(AVAILABLE DATA Opens)
/-! ### `tabLoad` -/

@[simp] theorem tabLoad_params (bs : List Byte) : (s.tabLoad bs).params = s.params := rfl
@[simp] theorem tabLoad_cmd (bs : List Byte) : (s.tabLoad bs).cmd = s.cmd := rfl
@[simp] theorem tabLoad_busy (bs : List Byte) : (s.tabLoad bs).busy = s.busy := rfl
@[simp] theorem tabLoad_errCode (bs : List Byte) : (s.tabLoad bs).errCode = s.errCode := rfl
@[simp] theorem tabLoad_errOp (bs : List Byte) : (s.tabLoad bs).errOp = s.errOp := rfl
@[simp] theorem tabLoad_qsb (bs : List Byte) : (s.tabLoad bs).qsb = s.qsb := rfl
@[simp] theorem tabLoad_qcb (bs : List Byte) : (s.tabLoad bs).qcb = s.qcb := rfl
@[simp] theorem tabLoad_bw (bs : List Byte) : (s.tabLoad bs).bw = s.bw := rfl
@[simp] theorem tabLoad_bh (bs : List Byte) : (s.tabLoad bs).bh = s.bh := rfl
@[simp] theorem tabLoad_iw (bs : List Byte) : (s.tabLoad bs).iw = s.iw := rfl
@[simp] theorem tabLoad_ih (bs : List Byte) : (s.tabLoad bs).ih = s.ih := rfl
@[simp] theorem tabLoad_ax (bs : List Byte) : (s.tabLoad bs).ax = s.ax := rfl
@[simp] theorem tabLoad_ay (bs : List Byte) : (s.tabLoad bs).ay = s.ay := rfl
@[simp] theorem tabLoad_aw (bs : List Byte) : (s.tabLoad bs).aw = s.aw := rfl
@[simp] theorem tabLoad_ah (bs : List Byte) : (s.tabLoad bs).ah = s.ah := rfl
@[simp] theorem tabLoad_rmin (bs : List Byte) : (s.tabLoad bs).rmin = s.rmin := rfl
@[simp] theorem tabLoad_rmax (bs : List Byte) : (s.tabLoad bs).rmax = s.rmax := rfl
@[simp] theorem tabLoad_resIdx (bs : List Byte) : (s.tabLoad bs).resIdx = s.resIdx := rfl
@[simp] theorem tabLoad_resErr (bs : List Byte) : (s.tabLoad bs).resErr = s.resErr := rfl
@[simp] theorem tabLoad_resPix (bs : List Byte) : (s.tabLoad bs).resPix = s.resPix := rfl
@[simp] theorem tabLoad_errAcc0 (bs : List Byte) : (s.tabLoad bs).errAcc0 = s.errAcc0 := rfl
@[simp] theorem tabLoad_errAcc1 (bs : List Byte) : (s.tabLoad bs).errAcc1 = s.errAcc1 := rfl
@[simp] theorem tabLoad_errAcc2 (bs : List Byte) : (s.tabLoad bs).errAcc2 = s.errAcc2 := rfl
@[simp] theorem tabLoad_pacc (bs : List Byte) : (s.tabLoad bs).pacc = s.pacc := rfl
@[simp] theorem tabLoad_pfill (bs : List Byte) : (s.tabLoad bs).pfill = s.pfill := rfl
@[simp] theorem tabLoad_uacc (bs : List Byte) : (s.tabLoad bs).uacc = s.uacc := rfl
@[simp] theorem tabLoad_uavail (bs : List Byte) : (s.tabLoad bs).uavail = s.uavail := rfl
@[simp] theorem tabLoad_pixmem (bs : List Byte) : (s.tabLoad bs).pixmem = s.pixmem := rfl
@[simp] theorem tabLoad_tab (bs : List Byte) : (s.tabLoad bs).tab = s.tab.setAll 0 bs := rfl
@[simp] theorem tabLoad_tabEpoch (bs : List Byte) : (s.tabLoad bs).tabEpoch = s.tabEpoch := rfl
@[simp] theorem tabLoad_out (bs : List Byte) : (s.tabLoad bs).out = s.out := rfl
@[simp] theorem tabLoad_inp (bs : List Byte) : (s.tabLoad bs).inp = s.inp := rfl
@[simp] theorem tabLoad_pending (bs : List Byte) : (s.tabLoad bs).pending = s.pending := rfl
@[simp] theorem tabLoad_reads (bs : List Byte) : (s.tabLoad bs).reads = s.reads := rfl

/-! ### `deliver` -/

@[simp] theorem deliver_params (v : HostValue) : (s.deliver v).params = s.params := rfl
@[simp] theorem deliver_cmd (v : HostValue) : (s.deliver v).cmd = s.cmd := rfl
@[simp] theorem deliver_busy (v : HostValue) : (s.deliver v).busy = s.busy := rfl
@[simp] theorem deliver_errCode (v : HostValue) : (s.deliver v).errCode = s.errCode := rfl
@[simp] theorem deliver_errOp (v : HostValue) : (s.deliver v).errOp = s.errOp := rfl
@[simp] theorem deliver_qsb (v : HostValue) : (s.deliver v).qsb = s.qsb := rfl
@[simp] theorem deliver_qcb (v : HostValue) : (s.deliver v).qcb = s.qcb := rfl
@[simp] theorem deliver_bw (v : HostValue) : (s.deliver v).bw = s.bw := rfl
@[simp] theorem deliver_bh (v : HostValue) : (s.deliver v).bh = s.bh := rfl
@[simp] theorem deliver_iw (v : HostValue) : (s.deliver v).iw = s.iw := rfl
@[simp] theorem deliver_ih (v : HostValue) : (s.deliver v).ih = s.ih := rfl
@[simp] theorem deliver_ax (v : HostValue) : (s.deliver v).ax = s.ax := rfl
@[simp] theorem deliver_ay (v : HostValue) : (s.deliver v).ay = s.ay := rfl
@[simp] theorem deliver_aw (v : HostValue) : (s.deliver v).aw = s.aw := rfl
@[simp] theorem deliver_ah (v : HostValue) : (s.deliver v).ah = s.ah := rfl
@[simp] theorem deliver_rmin (v : HostValue) : (s.deliver v).rmin = s.rmin := rfl
@[simp] theorem deliver_rmax (v : HostValue) : (s.deliver v).rmax = s.rmax := rfl
@[simp] theorem deliver_resIdx (v : HostValue) : (s.deliver v).resIdx = s.resIdx := rfl
@[simp] theorem deliver_resErr (v : HostValue) : (s.deliver v).resErr = s.resErr := rfl
@[simp] theorem deliver_resPix (v : HostValue) : (s.deliver v).resPix = s.resPix := rfl
@[simp] theorem deliver_errAcc0 (v : HostValue) : (s.deliver v).errAcc0 = s.errAcc0 := rfl
@[simp] theorem deliver_errAcc1 (v : HostValue) : (s.deliver v).errAcc1 = s.errAcc1 := rfl
@[simp] theorem deliver_errAcc2 (v : HostValue) : (s.deliver v).errAcc2 = s.errAcc2 := rfl
@[simp] theorem deliver_pacc (v : HostValue) : (s.deliver v).pacc = s.pacc := rfl
@[simp] theorem deliver_pfill (v : HostValue) : (s.deliver v).pfill = s.pfill := rfl
@[simp] theorem deliver_uacc (v : HostValue) : (s.deliver v).uacc = s.uacc := rfl
@[simp] theorem deliver_uavail (v : HostValue) : (s.deliver v).uavail = s.uavail := rfl
@[simp] theorem deliver_pixmem (v : HostValue) : (s.deliver v).pixmem = s.pixmem := rfl
@[simp] theorem deliver_tab (v : HostValue) : (s.deliver v).tab = s.tab := rfl
@[simp] theorem deliver_tabEpoch (v : HostValue) : (s.deliver v).tabEpoch = s.tabEpoch := rfl
@[simp] theorem deliver_out (v : HostValue) : (s.deliver v).out = s.out := rfl
@[simp] theorem deliver_inp (v : HostValue) : (s.deliver v).inp = s.inp := rfl
@[simp] theorem deliver_pending (v : HostValue) : (s.deliver v).pending = s.pending := rfl
@[simp] theorem deliver_reads (v : HostValue) : (s.deliver v).reads = s.reads ++ [v] := rfl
(AVAILABLE DATA Closes)
**AIM OF THE EXERCISE**
Beginning at the line above with "v).params = s.params := rfl" and finishing at the line with "v).iw = s.iw := rfl", return each line exactly and return nothing else.

**EXERCISE RESPONSE**
@[simp] theorem deliver_params (v : HostValue) : (s.deliver v).params = s.params := rfl
@[simp] theorem deliver_cmd (v : HostValue) : (s.deliver v).cmd = s.cmd := rfl
@[simp] theorem deliver_busy (v : HostValue) : (s.deliver v).busy = s.busy := rfl
@[simp] theorem deliver_errCode (v : HostValue) : (s.deliver v).errCode = s.errCode := rfl
@[simp] theorem deliver_errOp (v : HostValue) : (s.deliver v).errOp = s.errOp := rfl
@[simp] theorem deliver_qsb (v : HostValue) : (s.deliver v).qsb = s.qsb := rfl
@[simp] theorem deliver_qcb (v : HostValue) : (s.deliver v).qcb = s.qcb := rfl
@[simp] theorem deliver_bw (v : HostValue) : (s.deliver v).bw = s.bw := rfl
@[simp] theorem deliver_bh (v : HostValue) : (s.deliver v).bh = s.bh := rfl
@[simp] theorem deliver_iw (v : HostValue) : (s.deliver v).iw = s.iw := rfl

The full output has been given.